/-! ### `setF0` -/

@[simp] theorem State.setF0_pc (s : State) (r : FReg) (v : Lane) : (s.setF0 r v).pc = s.pc := rfl
@[simp] theorem State.setF0_gpr (s : State) (r : FReg) (v : Lane) : (s.setF0 r v).gpr = s.gpr := rfl
@[simp] theorem State.setF0_ps0 (s : State) (r : FReg) (v : Lane) : (s.setF0 r v).ps0 = s.ps0.set r.toFin v := rfl
@[simp] theorem State.setF0_ps1 (s : State) (r : FReg) (v : Lane) : (s.setF0 r v).ps1 = s.ps1 := rfl
@[simp] theorem State.setF0_cr (s : State) (r : FReg) (v : Lane) : (s.setF0 r v).cr = s.cr := rfl
@[simp] theorem State.setF0_lr (s : State) (r : FReg) (v : Lane) : (s.setF0 r v).lr = s.lr := rfl
@[simp] theorem State.setF0_ctr (s : State) (r : FReg) (v : Lane) : (s.setF0 r v).ctr = s.ctr := rfl
@[simp] theorem State.setF0_xer (s : State) (r : FReg) (v : Lane) : (s.setF0 r v).xer = s.xer := rfl
@[simp] theorem State.setF0_xerReservedWritten (s : State) (r : FReg) (v : Lane) : (s.setF0 r v).xerReservedWritten = s.xerReservedWritten := rfl
@[simp] theorem State.setF0_fpscr (s : State) (r : FReg) (v : Lane) : (s.setF0 r v).fpscr = s.fpscr := rfl
@[simp] theorem State.setF0_msr (s : State) (r : FReg) (v : Lane) : (s.setF0 r v).msr = s.msr := rfl
@[simp] theorem State.setF0_srr0 (s : State) (r : FReg) (v : Lane) : (s.setF0 r v).srr0 = s.srr0 := rfl
@[simp] theorem State.setF0_srr1 (s : State) (r : FReg) (v : Lane) : (s.setF0 r v).srr1 = s.srr1 := rfl
@[simp] theorem State.setF0_dar (s : State) (r : FReg) (v : Lane) : (s.setF0 r v).dar = s.dar := rfl
@[simp] theorem State.setF0_dsisr (s : State) (r : FReg) (v : Lane) : (s.setF0 r v).dsisr = s.dsisr := rfl
@[simp] theorem State.setF0_dec (s : State) (r : FReg) (v : Lane) : (s.setF0 r v).dec = s.dec := rfl
@[simp] theorem State.setF0_tb (s : State) (r : FReg) (v : Lane) : (s.setF0 r v).tb = s.tb := rfl
@[simp] theorem State.setF0_sdr1 (s : State) (r : FReg) (v : Lane) : (s.setF0 r v).sdr1 = s.sdr1 := rfl
@[simp] theorem State.setF0_sprg (s : State) (r : FReg) (v : Lane) : (s.setF0 r v).sprg = s.sprg := rfl
@[simp] theorem State.setF0_ear (s : State) (r : FReg) (v : Lane) : (s.setF0 r v).ear = s.ear := rfl
@[simp] theorem State.setF0_sr (s : State) (r : FReg) (v : Lane) : (s.setF0 r v).sr = s.sr := rfl
@[simp] theorem State.setF0_ibat (s : State) (r : FReg) (v : Lane) : (s.setF0 r v).ibat = s.ibat := rfl
@[simp] theorem State.setF0_dbat (s : State) (r : FReg) (v : Lane) : (s.setF0 r v).dbat = s.dbat := rfl
@[simp] theorem State.setF0_gqr (s : State) (r : FReg) (v : Lane) : (s.setF0 r v).gqr = s.gqr := rfl
@[simp] theorem State.setF0_hid0 (s : State) (r : FReg) (v : Lane) : (s.setF0 r v).hid0 = s.hid0 := rfl
@[simp] theorem State.setF0_hid1 (s : State) (r : FReg) (v : Lane) : (s.setF0 r v).hid1 = s.hid1 := rfl
@[simp] theorem State.setF0_hid2 (s : State) (r : FReg) (v : Lane) : (s.setF0 r v).hid2 = s.hid2 := rfl
@[simp] theorem State.setF0_hid4 (s : State) (r : FReg) (v : Lane) : (s.setF0 r v).hid4 = s.hid4 := rfl
@[simp] theorem State.setF0_wpar (s : State) (r : FReg) (v : Lane) : (s.setF0 r v).wpar = s.wpar := rfl
@[simp] theorem State.setF0_dmau (s : State) (r : FReg) (v : Lane) : (s.setF0 r v).dmau = s.dmau := rfl
@[simp] theorem State.setF0_dmal (s : State) (r : FReg) (v : Lane) : (s.setF0 r v).dmal = s.dmal := rfl
@[simp] theorem State.setF0_mmcr0 (s : State) (r : FReg) (v : Lane) : (s.setF0 r v).mmcr0 = s.mmcr0 := rfl
@[simp] theorem State.setF0_mmcr1 (s : State) (r : FReg) (v : Lane) : (s.setF0 r v).mmcr1 = s.mmcr1 := rfl
@[simp] theorem State.setF0_pmc (s : State) (r : FReg) (v : Lane) : (s.setF0 r v).pmc = s.pmc := rfl
@[simp] theorem State.setF0_sia (s : State) (r : FReg) (v : Lane) : (s.setF0 r v).sia = s.sia := rfl
@[simp] theorem State.setF0_iabr (s : State) (r : FReg) (v : Lane) : (s.setF0 r v).iabr = s.iabr := rfl
@[simp] theorem State.setF0_dabr (s : State) (r : FReg) (v : Lane) : (s.setF0 r v).dabr = s.dabr := rfl
@[simp] theorem State.setF0_l2cr (s : State) (r : FReg) (v : Lane) : (s.setF0 r v).l2cr = s.l2cr := rfl
@[simp] theorem State.setF0_ictc (s : State) (r : FReg) (v : Lane) : (s.setF0 r v).ictc = s.ictc := rfl
@[simp] theorem State.setF0_thrm (s : State) (r : FReg) (v : Lane) : (s.setF0 r v).thrm = s.thrm := rfl
@[simp] theorem State.setF0_reserve (s : State) (r : FReg) (v : Lane) : (s.setF0 r v).reserve = s.reserve := rfl
@[simp] theorem State.setF0_reserveAddr (s : State) (r : FReg) (v : Lane) : (s.setF0 r v).reserveAddr = s.reserveAddr := rfl
@[simp] theorem State.setF0_decPending (s : State) (r : FReg) (v : Lane) : (s.setF0 r v).decPending = s.decPending := rfl
@[simp] theorem State.setF0_lines (s : State) (r : FReg) (v : Lane) : (s.setF0 r v).lines = s.lines := rfl
@[simp] theorem State.setF0_mode (s : State) (r : FReg) (v : Lane) : (s.setF0 r v).mode = s.mode := rfl
@[simp] theorem State.setF0_mem (s : State) (r : FReg) (v : Lane) : (s.setF0 r v).mem = s.mem := rfl
@[simp] theorem State.setF0_stale (s : State) (r : FReg) (v : Lane) : (s.setF0 r v).stale = s.stale := rfl
@[simp] theorem State.setF0_dirty (s : State) (r : FReg) (v : Lane) : (s.setF0 r v).dirty = s.dirty := rfl
@[simp] theorem State.setF0_late (s : State) (r : FReg) (v : Lane) : (s.setF0 r v).late = s.late := rfl
@[simp] theorem State.setF0_tables (s : State) (r : FReg) (v : Lane) : (s.setF0 r v).tables = s.tables := rfl
@[simp] theorem State.setF0_bus (s : State) (r : FReg) (v : Lane) : (s.setF0 r v).bus = s.bus := rfl
@[simp] theorem State.setF0_params (s : State) (r : FReg) (v : Lane) : (s.setF0 r v).params = s.params := rfl
@[simp] theorem State.setF0_draws (s : State) (r : FReg) (v : Lane) : (s.setF0 r v).draws = s.draws := rfl
@[simp] theorem State.setF0_time (s : State) (r : FReg) (v : Lane) : (s.setF0 r v).time = s.time := rfl

/-! ### `setF1` -/

@[simp] theorem State.setF1_pc (s : State) (r : FReg) (v : Lane) : (s.setF1 r v).pc = s.pc := rfl
@[simp] theorem State.setF1_gpr (s : State) (r : FReg) (v : Lane) : (s.setF1 r v).gpr = s.gpr := rfl
@[simp] theorem State.setF1_ps0 (s : State) (r : FReg) (v : Lane) : (s.setF1 r v).ps0 = s.ps0 := rfl
@[simp] theorem State.setF1_ps1 (s : State) (r : FReg) (v : Lane) : (s.setF1 r v).ps1 = s.ps1.set r.toFin v := rfl
@[simp] theorem State.setF1_cr (s : State) (r : FReg) (v : Lane) : (s.setF1 r v).cr = s.cr := rfl
@[simp] theorem State.setF1_lr (s : State) (r : FReg) (v : Lane) : (s.setF1 r v).lr = s.lr := rfl
@[simp] theorem State.setF1_ctr (s : State) (r : FReg) (v : Lane) : (s.setF1 r v).ctr = s.ctr := rfl
@[simp] theorem State.setF1_xer (s : State) (r : FReg) (v : Lane) : (s.setF1 r v).xer = s.xer := rfl
@[simp] theorem State.setF1_xerReservedWritten (s : State) (r : FReg) (v : Lane) : (s.setF1 r v).xerReservedWritten = s.xerReservedWritten := rfl
@[simp] theorem State.setF1_fpscr (s : State) (r : FReg) (v : Lane) : (s.setF1 r v).fpscr = s.fpscr := rfl
@[simp] theorem State.setF1_msr (s : State) (r : FReg) (v : Lane) : (s.setF1 r v).msr = s.msr := rfl
@[simp] theorem State.setF1_srr0 (s : State) (r : FReg) (v : Lane) : (s.setF1 r v).srr0 = s.srr0 := rfl
@[simp] theorem State.setF1_srr1 (s : State) (r : FReg) (v : Lane) : (s.setF1 r v).srr1 = s.srr1 := rfl
@[simp] theorem State.setF1_dar (s : State) (r : FReg) (v : Lane) : (s.setF1 r v).dar = s.dar := rfl
@[simp] theorem State.setF1_dsisr (s : State) (r : FReg) (v : Lane) : (s.setF1 r v).dsisr = s.dsisr := rfl
@[simp] theorem State.setF1_dec (s : State) (r : FReg) (v : Lane) : (s.setF1 r v).dec = s.dec := rfl
@[simp] theorem State.setF1_tb (s : State) (r : FReg) (v : Lane) : (s.setF1 r v).tb = s.tb := rfl
@[simp] theorem State.setF1_sdr1 (s : State) (r : FReg) (v : Lane) : (s.setF1 r v).sdr1 = s.sdr1 := rfl
@[simp] theorem State.setF1_sprg (s : State) (r : FReg) (v : Lane) : (s.setF1 r v).sprg = s.sprg := rfl
@[simp] theorem State.setF1_ear (s : State) (r : FReg) (v : Lane) : (s.setF1 r v).ear = s.ear := rfl
@[simp] theorem State.setF1_sr (s : State) (r : FReg) (v : Lane) : (s.setF1 r v).sr = s.sr := rfl
@[simp] theorem State.setF1_ibat (s : State) (r : FReg) (v : Lane) : (s.setF1 r v).ibat = s.ibat := rfl
@[simp] theorem State.setF1_dbat (s : State) (r : FReg) (v : Lane) : (s.setF1 r v).dbat = s.dbat := rfl
@[simp] theorem State.setF1_gqr (s : State) (r : FReg) (v : Lane) : (s.setF1 r v).gqr = s.gqr := rfl
@[simp] theorem State.setF1_hid0 (s : State) (r : FReg) (v : Lane) : (s.setF1 r v).hid0 = s.hid0 := rfl
@[simp] theorem State.setF1_hid1 (s : State) (r : FReg) (v : Lane) : (s.setF1 r v).hid1 = s.hid1 := rfl
@[simp] theorem State.setF1_hid2 (s : State) (r : FReg) (v : Lane) : (s.setF1 r v).hid2 = s.hid2 := rfl
@[simp] theorem State.setF1_hid4 (s : State) (r : FReg) (v : Lane) : (s.setF1 r v).hid4 = s.hid4 := rfl
@[simp] theorem State.setF1_wpar (s : State) (r : FReg) (v : Lane) : (s.setF1 r v).wpar = s.wpar := rfl
@[simp] theorem State.setF1_dmau (s : State) (r : FReg) (v : Lane) : (s.setF1 r v).dmau = s.dmau := rfl
@[simp] theorem State.setF1_dmal (s : State) (r : FReg) (v : Lane) : (s.setF1 r v).dmal = s.dmal := rfl
@[simp] theorem State.setF1_mmcr0 (s : State) (r : FReg) (v : Lane) : (s.setF1 r v).mmcr0 = s.mmcr0 := rfl
@[simp] theorem State.setF1_mmcr1 (s : State) (r : FReg) (v : Lane) : (s.setF1 r v).mmcr1 = s.mmcr1 := rfl
@[simp] theorem State.setF1_pmc (s : State) (r : FReg) (v : Lane) : (s.setF1 r v).pmc = s.pmc := rfl
@[simp] theorem State.setF1_sia (s : State) (r : FReg) (v : Lane) : (s.setF1 r v).sia = s.sia := rfl
@[simp] theorem State.setF1_iabr (s : State) (r : FReg) (v : Lane) : (s.setF1 r v).iabr = s.iabr := rfl
@[simp] theorem State.setF1_dabr (s : State) (r : FReg) (v : Lane) : (s.setF1 r v).dabr = s.dabr := rfl
@[simp] theorem State.setF1_l2cr (s : State) (r : FReg) (v : Lane) : (s.setF1 r v).l2cr = s.l2cr := rfl
@[simp] theorem State.setF1_ictc (s : State) (r : FReg) (v : Lane) : (s.setF1 r v).ictc = s.ictc := rfl
@[simp] theorem State.setF1_thrm (s : State) (r : FReg) (v : Lane) : (s.setF1 r v).thrm = s.thrm := rfl
@[simp] theorem State.setF1_reserve (s : State) (r : FReg) (v : Lane) : (s.setF1 r v).reserve = s.reserve := rfl
@[simp] theorem State.setF1_reserveAddr (s : State) (r : FReg) (v : Lane) : (s.setF1 r v).reserveAddr = s.reserveAddr := rfl
@[simp] theorem State.setF1_decPending (s : State) (r : FReg) (v : Lane) : (s.setF1 r v).decPending = s.decPending := rfl
@[simp] theorem State.setF1_lines (s : State) (r : FReg) (v : Lane) : (s.setF1 r v).lines = s.lines := rfl
@[simp] theorem State.setF1_mode (s : State) (r : FReg) (v : Lane) : (s.setF1 r v).mode = s.mode := rfl
@[simp] theorem State.setF1_mem (s : State) (r : FReg) (v : Lane) : (s.setF1 r v).mem = s.mem := rfl
@[simp] theorem State.setF1_stale (s : State) (r : FReg) (v : Lane) : (s.setF1 r v).stale = s.stale := rfl
@[simp] theorem State.setF1_dirty (s : State) (r : FReg) (v : Lane) : (s.setF1 r v).dirty = s.dirty := rfl
@[simp] theorem State.setF1_late (s : State) (r : FReg) (v : Lane) : (s.setF1 r v).late = s.late := rfl
@[simp] theorem State.setF1_tables (s : State) (r : FReg) (v : Lane) : (s.setF1 r v).tables = s.tables := rfl
@[simp] theorem State.setF1_bus (s : State) (r : FReg) (v : Lane) : (s.setF1 r v).bus = s.bus := rfl
@[simp] theorem State.setF1_params (s : State) (r : FReg) (v : Lane) : (s.setF1 r v).params = s.params := rfl
@[simp] theorem State.setF1_draws (s : State) (r : FReg) (v : Lane) : (s.setF1 r v).draws = s.draws := rfl
@[simp] theorem State.setF1_time (s : State) (r : FReg) (v : Lane) : (s.setF1 r v).time = s.time := rfl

☆ ☆ ☆ ☆ ☆ ☆ ☆

§ **WORK TASK**:
In the listing above, find each line containing "ictc" and copy it.

§ **TASK OUTPUT**:
@[simp] theorem State.setF0_ictc (s : State) (r : FReg) (v : Lane) : (s.setF0 r v).ictc = s.ictc := rfl
@[simp] theorem State.setF1_ictc (s : State) (r : FReg) (v : Lane) : (s.setF1 r v).ictc = s.ictc := rfl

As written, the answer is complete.